The National Symbols of Bhutan include the national flag, national emblem, national anthem, and the mythical druk thunder featured in all three. Other distinctive symbols of Bhutan and its dominant Ngalop culture include Dzongkha, the national language; the Bhutanese monarchy; and the Driglam Namzha, a seventeenth-century code on dress, etiquette, and dzong architecture. Natural symbols of Bhutan are its national flower, the Himalayan blue poppy; its national tree, the Himalayan cypress; its national bird, the raven; and its national animal, the takin.

These national symbols are established variously by law and tradition. While most laws codifying the national symbols of Bhutan such as the flag, emblem, and national anthem are modern, the tradition behind many of them is much older than the kingdom itself, deriving from Buddhist mythology. The druk thunder dragon is heavily associated with the Bhutanese state religion and has symbolized Bhutan ("Druk-yul") in particular since the late twelfth century. Traditional natural symbols, such as the raven and Himalayan cypress, possess not only admired characteristics, but religious meanings as well.

==Flag of Bhutan==

The flag of Bhutan is based upon the tradition of the Drukpa Lineage of Tibetan Buddhism and features Druk, the Thunder Dragon of Bhutanese mythology. The basic design of the flag by Mayum Choying Wangmo Dorji dates to 1947. A version was displayed in 1949 at the signing of the Indo-Bhutan Treaty. A second version was introduced in 1956 for the visit of Druk Gyalpo Jigme Dorji Wangchuk to eastern Bhutan; it was based upon photos of its 1949 predecessor and featured a white Druk in place of the green original.

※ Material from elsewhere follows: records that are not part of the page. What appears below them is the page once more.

-- ==== Sys2Proof/Machine/Core.lean ====
section
/-! DEFINITION. The machine as the host reads it. -/

/-- The device's state, step and reset. -/
def Sys2Proof.core : Host.Core :=
  { State := Sys2Proof.Machine.State, Fault := Sys2Proof.Machine.Fault, Refusal := Sys2Proof.Machine.Refusal,
    step := Sys2Proof.Machine.step, reset := Sys2Proof.Machine.State.reset }
end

The flag of Bhutan featuring the Druk holding sacred jewels, mouth agape

The Bhutanese subsequently redesigned their flag to match the measurements of the flag of India, which they believed fluttered better than their own. Other modifications such as changing the red background color to orange led to the current national flag, in use since 1969. The National Assembly of Bhutan codified a code of conduct in 1972 to formalize the flag's design establish protocol regarding acceptable flag sizes and conditions for flying the flag.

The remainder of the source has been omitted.